━━━━━ Data to process ━━━━━
-- ==== Sys2Proof/Laws/PerInstr.lean ====
section
/-! SUPPORT. The per-instruction law MatchMask: whatever the encoder writes for an instruction carries the fixed bits
of its row in spec/opcode_table.json. -/

namespace Sys2Proof.Laws

open Sys2Proof.Machine

/-- The "fixed" field of an instruction's row: its low bit, its width, its value. -/
def fixedField : Instr → Nat × Nat × Nat
  | .query _ _ _ _ _ _ _ => (28, 4, 8)
  | .queryAdjust _ _ => (28, 4, 9)
  | .queryRep _ => (30, 2, 0)
  | .ack _ => (30, 2, 1)
  | .nak => (24, 8, 192)
  | .nop => (0, 4, 0)
  | .crcInit => (0, 4, 1)
  | .crcFeed _ => (0, 4, 2)
  | .assemble => (0, 4, 3)
  | .parse => (0, 4, 4)
  | .encode => (0, 4, 5)
  | .edges => (0, 4, 6)
  | .decode => (0, 4, 7)
  | .reserved8 => (0, 4, 8)
  | .reserved9 => (0, 4, 9)
  | .reservedA => (0, 4, 10)
  | .reservedB => (0, 4, 11)
  | .reservedC => (0, 4, 12)
  | .reservedD => (0, 4, 13)
  | .reservedE => (0, 4, 14)
  | .softReset => (0, 4, 15)

/-- An encoded form as the word the table's bits number: the CMD word, or the message's packed word. -/
def tableBits : Encoded → Nat
  | .cmd w => w.toNat
  | .msg s => (packWord s).toNat

/-- The encoder's output carries the row's fixed bits. -/
def MatchMask.Statement (i : Instr) : Prop :=
  ∀ c, encode i = .ok c →
    tableBits c / 2 ^ (fixedField i).1 % 2 ^ (fixedField i).2.1 = (fixedField i).2.2

/-- The message rows: the opcode leads the packed word. -/
theorem encodeMsg_opcode (t : MsgType) (v : Slots) (c : Encoded) (h : encodeMsg t v = .ok c) :
    tableBits c / 2 ^ (32 - t.opcode.length) = uint t.opcode := by
  simp only [encodeMsg] at h
  split at h
  · cases h
  · rename_i s hs
    obtain ⟨r, rfl⟩ := toBits_begins t v s hs
    cases h
    exact packWord_append_div t.opcode r (by cases t <;> decide)

theorem MatchMask.query (dr m trext sel session target q : Code) :
    MatchMask.Statement (.query dr m trext sel session target q) := by
  intro c h
  have := encodeMsg_opcode _ _ c h
  simp only [MsgType.opcode, List.length_cons, List.length_nil] at this
  simp only [fixedField]
  rw [this]
  rfl

theorem MatchMask.queryAdjust (session updn : Code) : MatchMask.Statement (.queryAdjust session updn) := by
  intro c h
  have := encodeMsg_opcode _ _ c h
  simp only [MsgType.opcode, List.length_cons, List.length_nil] at this
  simp only [fixedField]
  rw [this]
  rfl

theorem MatchMask.queryRep (session : Code) : MatchMask.Statement (.queryRep session) := by
  intro c h
  have := encodeMsg_opcode _ _ c h
  simp only [MsgType.opcode, List.length_cons, List.length_nil] at this
  simp only [fixedField]
  rw [this]
  rfl

theorem MatchMask.ack (rn16 : Code) : MatchMask.Statement (.ack rn16) := by
  intro c h
  have := encodeMsg_opcode _ _ c h
  simp only [MsgType.opcode, List.length_cons, List.length_nil] at this
  simp only [fixedField]
  rw [this]
  rfl

theorem MatchMask.nak : MatchMask.Statement .nak := by
  intro c h
  have := encodeMsg_opcode .nak Slots.zero c h
  simp only [MsgType.opcode, List.length_cons, List.length_nil] at this
  simp only [fixedField]
  rw [this]
  rfl

theorem MatchMask.nop : MatchMask.Statement .nop := by
  intro c h
  cases h
  rfl

theorem MatchMask.crcInit : MatchMask.Statement .crcInit := by
  intro c h
  cases h
  rfl

theorem MatchMask.crcFeed (n : BitVec 6) : MatchMask.Statement (.crcFeed n) := by
  intro c h
  cases h
  have : ∀ n : BitVec 6, (cmdWord 0x2 n).toNat / 2 ^ 0 % 2 ^ 4 = 2 := by decide
  exact this n

theorem MatchMask.assemble : MatchMask.Statement .assemble := by
  intro c h
  cases h
  rfl

theorem MatchMask.parse : MatchMask.Statement .parse := by
  intro c h
  cases h
  rfl

theorem MatchMask.encode : MatchMask.Statement .encode := by
  intro c h
  cases h
  rfl

theorem MatchMask.edges : MatchMask.Statement .edges := by
  intro c h
  cases h
  rfl

theorem MatchMask.decode : MatchMask.Statement .decode := by
  intro c h
  cases h
  rfl

theorem MatchMask.reserved8 : MatchMask.Statement .reserved8 := by
  intro c h
  cases h
  rfl

theorem MatchMask.reserved9 : MatchMask.Statement .reserved9 := by
  intro c h
  cases h
  rfl

theorem MatchMask.reservedA : MatchMask.Statement .reservedA := by
  intro c h
  cases h
  rfl

theorem MatchMask.reservedB : MatchMask.Statement .reservedB := by
  intro c h
  cases h
  rfl

theorem MatchMask.reservedC : MatchMask.Statement .reservedC := by
  intro c h
  cases h
  rfl

theorem MatchMask.reservedD : MatchMask.Statement .reservedD := by
  intro c h
  cases h
  rfl

theorem MatchMask.reservedE : MatchMask.Statement .reservedE := by
  intro c h
  cases h
  rfl

theorem MatchMask.softReset : MatchMask.Statement .softReset := by
  intro c h
  cases h
  rfl

end Sys2Proof.Laws
end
━━━━━
Repeat the entries above exactly, leaving nothing out.

-- ==== Sys2Proof/Laws/PerInstr.lean ====
section
/-! SUPPORT. The per-instruction law MatchMask: whatever the encoder writes for an instruction carries the fixed bits
of its row in spec/opcode_table.json. -/

namespace Sys2Proof.Laws

open Sys2Proof.Machine

/-- The "fixed" field of an instruction's row: its low bit, its width, its value. -/
def fixedField : Instr → Nat × Nat × Nat
  | .query _ _ _ _ _ _ _ => (28, 4, 8)
  | .queryAdjust _ _ => (28, 4, 9)
  | .queryRep _ => (30, 2, 0)
  | .ack _ => (30, 2, 1)
  | .nak => (24, 8, 192)
  | .nop => (0, 4, 0)
  | .crcInit => (0, 4, 1)
  | .crcFeed _ => (0, 4, 2)
  | .assemble => (0, 4, 3)
  | .parse => (0, 4, 4)
  | .encode => (0, 4, 5)
  | .edges => (0, 4, 6)
  | .decode => (0, 4, 7)
  | .reserved8 => (0, 4, 8)
  | .reserved9 => (0, 4, 9)
  | .reservedA => (0, 4, 10)
  | .reservedB => (0, 4, 11)
  | .reservedC => (0, 4, 12)
  | .reservedD => (0, 4, 13)
  | .reservedE => (0, 4, 14)
  | .softReset => (0, 4, 15)

/-- An encoded form as the word the table's bits number: the CMD word, or the message's packed word. -/
def tableBits : Encoded → Nat
  | .cmd w => w.toNat
  | .msg s => (packWord s).toNat

/-- The encoder's output carries the row's fixed bits. -/
def MatchMask.Statement (i : Instr) : Prop :=
  ∀ c, encode i = .ok c →
    tableBits c / 2 ^ (fixedField i).1 % 2 ^ (fixedField i).2.1 = (fixedField i).2.2

/-- The message rows: the opcode leads the packed word. -/
theorem encodeMsg_opcode (t : MsgType) (v : Slots) (c : Encoded) (h : encodeMsg t v = .ok c) :
    tableBits c / 2 ^ (32 - t.opcode.length) = uint t.opcode := by
  simp only [encodeMsg] at h
  split at h
  · cases h
  · rename_i s hs
    obtain ⟨r, rfl⟩ := toBits_begins t v s hs
    cases h
    exact packWord_append_div t.opcode r (by cases t <;> decide)

theorem MatchMask.query (dr m trext sel session target q : Code) :
    MatchMask.Statement (.query dr m trext sel session target q) := by
  intro c h
  have := encodeMsg_opcode _ _ c h
  simp only [MsgType.opcode, List.length_cons, List.length_nil] at this
  simp only [fixedField]
  rw [this]
  rfl

theorem MatchMask.queryAdjust (session updn : Code) : MatchMask.Statement (.queryAdjust session updn) := by
  intro c h
  have := encodeMsg_opcode _ _ c h
  simp only [MsgType.opcode, List.length_cons, List.length_nil] at this
  simp only [fixedField]
  rw [this]
  rfl

theorem MatchMask.queryRep (session : Code) : MatchMask.Statement (.queryRep session) := by
  intro c h
  have := encodeMsg_opcode _ _ c h
  simp only [MsgType.opcode, List.length_cons, List.length_nil] at this
  simp only [fixedField]
  rw [this]
  rfl

theorem MatchMask.ack (rn16 : Code) : MatchMask.Statement (.ack rn16) := by
  intro c h
  have := encodeMsg_opcode _ _ c h
  simp only [MsgType.opcode, List.length_cons, List.length_nil] at this
  simp only [fixedField]
  rw [this]
  rfl

theorem MatchMask.nak : MatchMask.Statement .nak := by
  intro c h
  have := encodeMsg_opcode .nak Slots.zero c h
  simp only [MsgType.opcode, List.length_cons, List.length_nil] at this
  simp only [fixedField]
  rw [this]
  rfl

theorem MatchMask.nop : MatchMask.Statement .nop := by
  intro c h
  cases h
  rfl

theorem MatchMask.crcInit : MatchMask.Statement .crcInit := by
  intro c h
  cases h
  rfl

theorem MatchMask.crcFeed (n : BitVec 6) : MatchMask.Statement (.crcFeed n) := by
  intro c h
  cases h
  have : ∀ n : BitVec 6, (cmdWord 0x2 n).toNat / 2 ^ 0 % 2 ^ 4 = 2 := by decide
  exact this n

theorem MatchMask.assemble : MatchMask.Statement .assemble := by
  intro c h
  cases h
  rfl

theorem MatchMask.parse : MatchMask.Statement .parse := by
  intro c h
  cases h
  rfl

theorem MatchMask.encode : MatchMask.Statement .encode := by
  intro c h
  cases h
  rfl

theorem MatchMask.edges : MatchMask.Statement .edges := by
  intro c h
  cases h
  rfl

theorem MatchMask.decode : MatchMask.Statement .decode := by
  intro c h
  cases h
  rfl

theorem MatchMask.reserved8 : MatchMask.Statement .reserved8 := by
  intro c h
  cases h
  rfl

theorem MatchMask.reserved9 : MatchMask.Statement .reserved9 := by
  intro c h
  cases h
  rfl

theorem MatchMask.reservedA : MatchMask.Statement .reservedA := by
  intro c h
  cases h
  rfl

theorem MatchMask.reservedB : MatchMask.Statement .reservedB := by
  intro c h
  cases h
  rfl

theorem MatchMask.reservedC : MatchMask.Statement .reservedC := by
  intro c h
  cases h
  rfl

theorem MatchMask.reservedD : MatchMask.Statement .reservedD := by
  intro c h
  cases h
  rfl

theorem MatchMask.reservedE : MatchMask.Statement .reservedE := by
  intro c h
  cases h
  rfl

theorem MatchMask.softReset : MatchMask.Statement .softReset := by
  intro c h
  cases h
  rfl

end Sys2Proof.Laws
end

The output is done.